Introduction: Handheld EEG Focus Monitor

College life demands focus for classes, assignments and projects. Many students find it hard to focus during these times which is why monitoring and understanding your ability to focus is so important. We created a biosensor device that measures your brainwaves to gauge your level of focus and displays the data for you to see. The acronym "EEG" stands for electroencephalograph, which means that it is a machine used to record electrical activity in the brain.

This biosensor requires an EEG signal input and your finger to press on the screen to produce a frequency graph and extractable data (optional) that can be copied to Excel.
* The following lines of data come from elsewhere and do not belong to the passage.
-- ==== Sys2Proof/Tests/Slice0.lean ====
section
/-! SUPPORT. The model's own tests. Words are written out from 30_encoding.md R60 to R63; results are those of
95_test_vectors.md, or hand calculation where a comment says so. At the end, a named witness for every statement
that has hypotheses. -/

namespace Sys2Proof.Tests

open Sys2Proof.Machine Sys2Proof.Claim

/-! ## WellFormed: an ill-formed term for each check -/

theorem test_wf_sat : (Instr.sat 2147483648).wf = false := by decide
theorem test_wf_sat_low : (Instr.sat (-2147483649)).wf = false := by decide
theorem test_wf_rshr_amount : (Instr.rshr 0 32).wf = false := by decide
theorem test_wf_rshr_wide : (Instr.rshr 2147483648 0).wf = false := by decide
theorem test_wf_sshift_high : (Instr.sshift 0 32).wf = false := by decide
theorem test_wf_sshift_low : (Instr.sshift 0 (-33)).wf = false := by decide
theorem test_wf_sshift_wide : (Instr.sshift 2147483648 0).wf = false := by decide
theorem test_wf_sqrt_operand : (Instr.sqrt 32768 0).wf = false := by decide
theorem test_wf_sqrt_format : (Instr.sqrt 0 16).wf = false := by decide
theorem test_wf_cbrt_operand : (Instr.cbrt 32768 0).wf = false := by decide
theorem test_wf_cbrt_format : (Instr.cbrt 0 16).wf = false := by decide
theorem test_wf_sincos : (Instr.sincos (-32769)).wf = false := by decide
theorem test_wf_tan_operand : (Instr.tan 32768 0).wf = false := by decide
theorem test_wf_tan_format : (Instr.tan 0 16).wf = false := by decide
theorem test_wf_atan2_y : (Instr.atan2 32768 0).wf = false := by decide
theorem test_wf_atan2_x : (Instr.atan2 0 32768).wf = false := by decide
theorem test_wf_atan_operand : (Instr.atan 32768 0).wf = false := by decide
theorem test_wf_atan_format : (Instr.atan 0 16).wf = false := by decide
theorem test_wf_asin : (Instr.asin 32768).wf = false := by decide
theorem test_wf_acos : (Instr.acos 32768).wf = false := by decide
theorem test_wf_sinh_fy : (Instr.sinh 16 0 0).wf = false := by decide
theorem test_wf_sinh_operand : (Instr.sinh 0 32768 0).wf = false := by decide
theorem test_wf_sinh_fx : (Instr.sinh 0 0 16).wf = false := by decide
theorem test_wf_cosh : (Instr.cosh 16 0 0).wf = false ∧ (Instr.cosh 0 32768 0).wf = false ∧
    (Instr.cosh 0 0 16).wf = false := by decide
theorem test_wf_tanh : (Instr.tanh 16 0 0).wf = false ∧ (Instr.tanh 0 32768 0).wf = false ∧
    (Instr.tanh 0 0 16).wf = false := by decide

/-! ## Decoding: `OPC FY FX B A` in hexadecimal digits `oo y x bbbb aaaa` (R60) -/

theorem test_decode_sat : decodeTableWord 48 0x01_00_FFFFFFFF = some (.sat (-1)) := by decide
theorem test_decode_rshr : decodeTableWord 48 0x02_1F_00000001 = some (.rshr 1 31) := by decide
theorem test_decode_sshift : decodeTableWord 48 0x03_3F_00000001 = some (.sshift 1 (-1)) := by decide
theorem test_decode_sqrt : decodeTableWord 48 0x10_0_F_0000_8000 = some (.sqrt (-32768) 15) := by decide
theorem test_decode_cbrt : decodeTableWord 48 0x11_0_8_0000_0800 = some (.cbrt 2048 8) := by decide
theorem test_decode_sincos : decodeTableWord 48 0x20_0_0_0000_C000 = some (.sincos (-16384)) := by decide
theorem test_decode_tan : decodeTableWord 48 0x21_C_0_0000_2000 = some (.tan 8192 12) := by decide
theorem test_decode_atan2 : decodeTableWord 48 0x22_0_0_FFFB_0005 = some (.atan2 5 (-5)) := by decide
theorem test_decode_atan : decodeTableWord 48 0x23_0_E_0000_7FFF = some (.atan 32767 14) := by decide
theorem test_decode_asin : decodeTableWord 48 0x24_0_0_0000_FFFF = some (.asin (-1)) := by decide
theorem test_decode_acos : decodeTableWord 48 0x25_0_0_0000_0064 = some (.acos 100) := by decide
theorem test_decode_sinh : decodeTableWord 48 0x30_8_C_0000_2000 = some (.sinh 8 8192 12) := by decide
theorem test_decode_cosh : decodeTableWord 48 0x31_4_0_0000_0005 = some (.cosh 4 5 0) := by decide
theorem test_decode_tanh : decodeTableWord 48 0x32_F_E_0000_7FFF = some (.tanh 15 32767 14) := by decide
theorem test_decode_clrerr : decodeTableWord 48 0xF0_0_0_0000_0000 = some .clrerr := by decide
theorem test_decode_rderr : decodeTableWord 48 0xF1_0_0_0000_0000 = some .rderr := by decide

/-- The unassigned codes of 95_test_vectors.md 2.1. -/
theorem test_reserved_opcodes : [0x000000000000, 0x400000000000, 0x120000000000, 0x260000000000, 0x330000000000,
    0xF20000000000, 0xFFFFFFFFFFFF].map decode = List.replicate 7 (.illegal .reservedOpcode) := by decide +kernel

/-- The words of 2.1 with a bit set that must be zero. -/
theorem test_nonzero_fields : [0x100000010004, 0x200100000000, 0x201000000000, 0x210100004000, 0x220F00000001,
    0x022000000001, 0x034000000001, 0x230F00010000, 0x240100000000, 0x0101FFFFFFFF, 0x32FF00017FFF,
    0xF00000000001].map decode = List.replicate 12 (.illegal .nonzeroField) := by decide +kernel

/-- No two rows of R63 overlap. -/
theorem test_rows_disjoint : rows.Pairwise fun p q => ¬ p.1 &&& q.2 = q.1 := by decide

/-! ## Results: one step from reset -/

/-- The state after the step, or reset if there is none. -/
def nextOf : Host.Outcome State Fault Refusal → State
  | .next t => t
  | _ => State.reset

/-- The unit after one command word, issued to the unit `s`. -/
def after (w : Nat) (s : State := State.reset) : State := nextOf (step (s.withFetchWord 48 w))

/-- `R0`, `R1` as signed integers, and `ERR`. -/
def seen (s : State) : Int × Int × Nat := (s.r0.toInt, s.r1.toInt, s.err.toNat)
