-- ==== Sys2Proof/Machine/OpDecoder.lean ====
section
/-! DEFINITION. The byte-aligned tag dispatcher: payload bytes become operations (42_op_decoder.md R163, R164). -/

namespace Sys2Proof.Machine

/-- The input offset of the leading byte that has just been counted, `14 + PAYLOAD_LEN - 1` (42_op_decoder.md
R163). Where that needs more than 64 bits the spec states no value: a free value, log entry 9. -/
def leadOffset (s : State) : U64 :=
  if 14 + s.payloadLen.toNat - 1 < 2 ^ 64 then BitVec.ofNat 64 (14 + s.payloadLen.toNat - 1)
  else Config.freeLeadPos s.epoch

/-- `Complete()` (42_op_decoder.md R164). -/
def complete (s : State) : Result :=
  andThen (exec (decodeOp s.opLead s.opTb) s) fun t => .next t.countOp

/-- A leading byte is taken: OP_LEAD <- c, OP_LEAD_POS <- its input offset (42_op_decoder.md R163). -/
def State.takeLead (s : State) (c : Byte) : State := { s with opLead := c, opLeadPos := leadOffset s }

/-- An operation that needs trailing bytes is open (42_op_decoder.md R163). -/
def State.openOp (s : State) (need : Nat) : State := { s with opNeed := BitVec.ofNat 3 need, opGot := 0 }

/-- A trailing byte is taken: OP_TB[OP_GOT] <- c, OP_GOT <- OP_GOT + 1 (42_op_decoder.md R163). -/
def State.takeTrailing (s : State) (c : Byte) : State :=
  { s with opTb := s.opTb.setIfInBounds s.opGot.toNat c, opGot := s.opGot + 1 }

/-- `PayloadByte(c)` (42_op_decoder.md R163). -/
def payloadByte (c : Byte) (s : State) : Result :=
  if s.opNeed = 0 then
    if opNeedOf c = 0 then complete (s.takeLead c) else .next ((s.takeLead c).openOp (opNeedOf c))
  else if (s.takeTrailing c).opGot = s.opNeed then complete (s.takeTrailing c)
  else .next (s.takeTrailing c)

end Sys2Proof.Machine
end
Disclaimer: This biosensor is NOT a medical device.

Supplies

Total cost: $142 (depending on price fluctuations)

Step 1: Prerequisites

  • Some basic knowledge on how brainwaves are read would be helpful to understand the graph, but not necessary.
    • This is a good resource for some basic background information.

  • You would also need access to GitHub website to obtain our code.

  • You would need to download the Arduino application.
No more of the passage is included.